# Thank You!!!



## MWScott72 (May 23, 2011)

Just wanted to thank any of you that are veterans today. Our family doesn't have much of a military history, but I am a history buff and realize the immense sacrifice that so many have given - past or present. My hats off to you this day! May you know that you are loved, appreciated and especially needed in this world that we live in.

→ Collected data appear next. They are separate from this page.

@[simp] theorem raiseFlags_uid : (raiseFlags f b).uid = f.uid := rfl
@[simp] theorem raiseFlags_fid : (raiseFlags f b).fid = f.fid := rfl
@[simp] theorem raiseFlags_jid : (raiseFlags f b).jid = f.jid := rfl
@[simp] theorem raiseFlags_pl : (raiseFlags f b).pl = f.pl := rfl
@[simp] theorem raiseFlags_stage : (raiseFlags f b).stage = f.stage := rfl
@[simp] theorem raiseFlags_urgent : (raiseFlags f b).urgent = f.urgent := rfl
@[simp] theorem raiseFlags_control : (raiseFlags f b).control = f.control := rfl
@[simp] theorem raiseFlags_loc : (raiseFlags f b).loc = f.loc := rfl
@[simp] theorem raiseFlags_record : (raiseFlags f b).record = f.record := rfl
@[simp] theorem raiseFlags_base : (raiseFlags f b).base = f.base := rfl
@[simp] theorem raiseFlags_regs : (raiseFlags f b).regs = f.regs := rfl
@[simp] theorem raiseFlags_preds : (raiseFlags f b).preds = f.preds := rfl
@[simp] theorem raiseFlags_hnd : (raiseFlags f b).hnd = f.hnd := rfl
@[simp] theorem raiseFlags_rooted : (raiseFlags f b).rooted = f.rooted := rfl
@[simp] theorem raiseFlags_entryDepth : (raiseFlags f b).entryDepth = f.entryDepth := rfl
@[simp] theorem raiseFlags_epc : (raiseFlags f b).epc = f.epc := rfl
@[simp] theorem raiseFlags_ecause : (raiseFlags f b).ecause = f.ecause := rfl
@[simp] theorem raiseFlags_einfo : (raiseFlags f b).einfo = f.einfo := rfl
@[simp] theorem raiseFlags_sseed : (raiseFlags f b).sseed = f.sseed := rfl
@[simp] theorem raiseFlags_ix : (raiseFlags f b).ix = f.ix := rfl
@[simp] theorem raiseFlags_views : (raiseFlags f b).views = f.views := rfl
@[simp] theorem raiseFlags_heldPc : (raiseFlags f b).heldPc = f.heldPc := rfl
@[simp] theorem raiseFlags_heldHPc : (raiseFlags f b).heldHPc = f.heldHPc := rfl
@[simp] theorem raiseFlags_chans : (raiseFlags f b).chans = f.chans := rfl
@[simp] theorem raiseFlags_wait : (raiseFlags f b).wait = f.wait := rfl
@[simp] theorem raiseFlags_notBefore : (raiseFlags f b).notBefore = f.notBefore := rfl
@[simp] theorem raiseFlags_claims : (raiseFlags f b).claims = f.claims := rfl
@[simp] theorem raiseFlags_lastWalk : (raiseFlags f b).lastWalk = f.lastWalk := rfl
@[simp] theorem raiseFlags_late : (raiseFlags f b).late = f.late := rfl
@[simp] theorem raiseFlags_storeErrs : (raiseFlags f b).storeErrs = f.storeErrs := rfl
@[simp] theorem raiseFlags_cause : (raiseFlags f b).cause = f.cause := rfl
@[simp] theorem raiseFlags_causePc : (raiseFlags f b).causePc = f.causePc := rfl
@[simp] theorem raiseFlags_causeH : (raiseFlags f b).causeH = f.causeH := rfl
@[simp] theorem raiseFlags_causeHPc : (raiseFlags f b).causeHPc = f.causeHPc := rfl
@[simp] theorem raiseFlags_swMark : (raiseFlags f b).swMark = f.swMark := rfl
@[simp] theorem raiseFlags_errWait : (raiseFlags f b).errWait = f.errWait := rfl
@[simp] theorem raiseFlags_errBack : (raiseFlags f b).errBack = f.errBack := rfl
@[simp] theorem raiseFlags_since : (raiseFlags f b).since = f.since := rfl
@[simp] theorem raiseFlags_reached : (raiseFlags f b).reached = f.reached := rfl
@[simp] theorem raiseFlags_seq : (raiseFlags f b).seq = f.seq := rfl
@[simp] theorem raiseFlags_feed : (raiseFlags f b).feed = f.feed := rfl
@[simp] theorem raiseFlags_halt : (raiseFlags f b).halt = f.halt := rfl

end

/-! ## `setView` -/

section

variable (f : Frond) (w : Nat) (v : Option (BitVec 512))

@[simp] theorem setView_uid : (setView f w v).uid = f.uid := rfl
@[simp] theorem setView_fid : (setView f w v).fid = f.fid := rfl
@[simp] theorem setView_jid : (setView f w v).jid = f.jid := rfl
@[simp] theorem setView_pl : (setView f w v).pl = f.pl := rfl
@[simp] theorem setView_stage : (setView f w v).stage = f.stage := rfl
@[simp] theorem setView_urgent : (setView f w v).urgent = f.urgent := rfl
@[simp] theorem setView_control : (setView f w v).control = f.control := rfl
@[simp] theorem setView_pcid : (setView f w v).pcid = f.pcid := rfl
@[simp] theorem setView_loc : (setView f w v).loc = f.loc := rfl
@[simp] theorem setView_record : (setView f w v).record = f.record := rfl
@[simp] theorem setView_base : (setView f w v).base = f.base := rfl
@[simp] theorem setView_regs : (setView f w v).regs = f.regs := rfl
@[simp] theorem setView_g : (setView f w v).g = f.g := rfl
@[simp] theorem setView_pc : (setView f w v).pc = f.pc := rfl
@[simp] theorem setView_preds : (setView f w v).preds = f.preds := rfl
@[simp] theorem setView_flags : (setView f w v).flags = f.flags := rfl
@[simp] theorem setView_hnd : (setView f w v).hnd = f.hnd := rfl
@[simp] theorem setView_rooted : (setView f w v).rooted = f.rooted := rfl
@[simp] theorem setView_entryDepth : (setView f w v).entryDepth = f.entryDepth := rfl
@[simp] theorem setView_loops : (setView f w v).loops = f.loops := rfl
@[simp] theorem setView_epc : (setView f w v).epc = f.epc := rfl
@[simp] theorem setView_ecause : (setView f w v).ecause = f.ecause := rfl
@[simp] theorem setView_einfo : (setView f w v).einfo = f.einfo := rfl
@[simp] theorem setView_sseed : (setView f w v).sseed = f.sseed := rfl
@[simp] theorem setView_ix : (setView f w v).ix = f.ix := rfl
@[simp] theorem setView_outs : (setView f w v).outs = f.outs := rfl
@[simp] theorem setView_held : (setView f w v).held = f.held := rfl
@[simp] theorem setView_heldPc : (setView f w v).heldPc = f.heldPc := rfl
@[simp] theorem setView_heldH : (setView f w v).heldH = f.heldH := rfl
@[simp] theorem setView_heldHPc : (setView f w v).heldHPc = f.heldHPc := rfl
@[simp] theorem setView_chans : (setView f w v).chans = f.chans := rfl
@[simp] theorem setView_wait : (setView f w v).wait = f.wait := rfl
@[simp] theorem setView_notBefore : (setView f w v).notBefore = f.notBefore := rfl
@[simp] theorem setView_claims : (setView f w v).claims = f.claims := rfl
@[simp] theorem setView_lastWalk : (setView f w v).lastWalk = f.lastWalk := rfl
@[simp] theorem setView_late : (setView f w v).late = f.late := rfl
@[simp] theorem setView_storeErrs : (setView f w v).storeErrs = f.storeErrs := rfl
@[simp] theorem setView_cause : (setView f w v).cause = f.cause := rfl
@[simp] theorem setView_causePc : (setView f w v).causePc = f.causePc := rfl
@[simp] theorem setView_causeH : (setView f w v).causeH = f.causeH := rfl
@[simp] theorem setView_causeHPc : (setView f w v).causeHPc = f.causeHPc := rfl
@[simp] theorem setView_swMark : (setView f w v).swMark = f.swMark := rfl
@[simp] theorem setView_errWait : (setView f w v).errWait = f.errWait := rfl
@[simp] theorem setView_errBack : (setView f w v).errBack = f.errBack := rfl
@[simp] theorem setView_since : (setView f w v).since = f.since := rfl
@[simp] theorem setView_reached : (setView f w v).reached = f.reached := rfl
@[simp] theorem setView_seq : (setView f w v).seq = f.seq := rfl
@[simp] theorem setView_feed : (setView f w v).feed = f.feed := rfl
@[simp] theorem setView_halt : (setView f w v).halt = f.halt := rfl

Incidentally, I heard that Jiffy Lube is offerring free oil changes (up to 5 quarts free) to past and present service members, Red Robin has some sort of free deal on burgers and Starbucks is offering free coffee. All today only, so hope you can take advantage of these and other "thank you" offerings!


----------



## DIRTYS6X6 (May 19, 2021)

I agree with MW. have a fantastic day. Thank you.


----------



## CPAjeff (Dec 20, 2014)

Completely agree - huge THANK YOU to those who served!


----------



## wyogoob (Sep 7, 2007)

Happy Veteran's Day!!!


----------



## Lone_Hunter (Oct 25, 2017)

Thought i'd pass this along.


https://www.youtube.com/c/RememberWW2/videos


----------



## pollo70 (Aug 15, 2016)

Happy  Veterans Day !!!


----------



## bowgy (Oct 10, 2007)

Thank you to all who served, and to the families that supported them while they served.


----------



## AF CYN (Mar 19, 2009)

Agreed. I am so grateful for my freedoms, which I know are not free.


----------



## SaltyWalty (Feb 1, 2021)

Thank you to all who have served and who are serving, and just like AF CYN said I definitely know freedom isn’t free and my grandpa learned this in a hard way. Not to brag about how my veteran grandpa is cooler than yours😅but I thought I could share this story.

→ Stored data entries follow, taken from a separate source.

theorem run_writeV (s : State) (f : Frond) (fl : BitVec 7) (o : Opnd) (ls : List Nat) (h : dstVecOk f o = true) :
    ExceptT.run (writeV o ls) { f := f, s := s, flags := fl }
      = (.ok (), { f := putVec f o (ofLanes ls), s := s, flags := fl }) := by
  unfold writeV
  unfold dstVecOk at h
  rw [run_bind, run_getF]
  unfold putVec
  dsimp only
  cases e : operandOf o with
  | vec n =>
    simp only [e, Bool.and_eq_true, Bool.not_eq_true'] at h ⊢
    simp only [hazard, h.2, Bool.false_eq_true, if_false, run_bind, run_pure, run_modF]
  | zero => rfl
  | _ => simp [e] at h

theorem fieldReason_v (s : State) (f : Frond) (pos : Nat) (o : Opnd) (x : Nat) (h : srcVec f o = some x) :
    fieldReason s f { pos := pos, kind := .v, value := o } = none := by
  show vectorReason s f o true false = none
  unfold srcVec at h; unfold vectorReason
  cases e : operandOf o with
  | vec n =>
    simp only [e] at h ⊢
    split at h
    · rw [if_neg (by omega)]
    · cases h
  | imm y => rfl
  | zero => rfl
  | _ => simp [e] at h

theorem fieldReason_vw (s : State) (f : Frond) (pos : Nat) (o : Opnd) (h : dstVecOk f o = true) :
    fieldReason s f { pos := pos, kind := .vw, value := o } = none := by
  show vectorReason s f o false true = none
  unfold dstVecOk at h; unfold vectorReason
  cases e : operandOf o <;> simp_all

theorem fieldReason_vrw (s : State) (f : Frond) (pos : Nat) (o : Opnd) (x : Nat) (h : dstVecOk f o = true)
    (_h2 : srcVec f o = some x) :
    fieldReason s f { pos := pos, kind := .vrw, value := o } = none := by
  show vectorReason s f o true true = none
  unfold dstVecOk at h; unfold vectorReason
  unfold srcVec at _h2
  cases e : operandOf o <;> simp_all

theorem fieldSrc_vec (s : State) (f : Frond) (b : SrcB) (y : Nat) (h : srcVecB f b = some y) :
    ∀ x ∈ fieldSrc .v b, fieldReason s f x = none := by
  cases b with
  | fld o =>
    intro x hx
    rw [List.mem_singleton.mp hx]
    exact fieldReason_v s f 2 o y h
  | wide i => intro x hx; cases hx

/-- What writing registers keeps. -/
theorem setVreg_keeps {α : Type} (p : Frond → α) (hp : ∀ f n x, p (f.setReg n x) = p f) (f : Frond) (n x : Nat) :
    p (f.setVreg n x) = p f := by
  unfold Frond.setVreg
  generalize List.range 8 = l
  induction l generalizing f with
  | nil => rfl
  | cons i is ih => exact (ih _).trans (hp f _ _)

section

variable (f : Frond) (o : Opnd) (x : Nat)

theorem putVec_keeps {α : Type} (p : Frond → α) (hp : ∀ f n y, p (f.setReg n y) = p f) : p (putVec f o x) = p f := by
  unfold putVec
  split
  · exact setVreg_keeps p hp f _ x
  · rfl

He enlisted in the Navy after a three year mission to Denmark, and was put on the USS Carlisle, a small transport boat. He was trained to drive the small troop transport to the beach. He learned how to work a 20mm deck gun, but didn’t see any battle. He almost did tho. He was supposed to be at Iwo Jima, but one of their engines blew up and they had to stop in Honolulu to get it fixed. A boat was then sent out from Honolulu to take its place and that boat was reported to be sunk within the first 30 minutes of battle, with all 15 lifeboats deployed but 13 never recovered.

After getting their engine fixed, they went to Iwo Jima to act as clean up crew. When they were getting close to the island, they started seeing boat wreckages and bodies in the water. As they were sorting through the wreckages, he realized that those brave men were the ones that took his place and he was so humbled and overcame with gratitude.

He never talked about that experience except to his sons and I heard it eventually. I can’t express the gratitude that I have for those brave men who went selflessly, to serve as they were called. Thank you again to all those who serve.🇺🇸🎇🎆


----------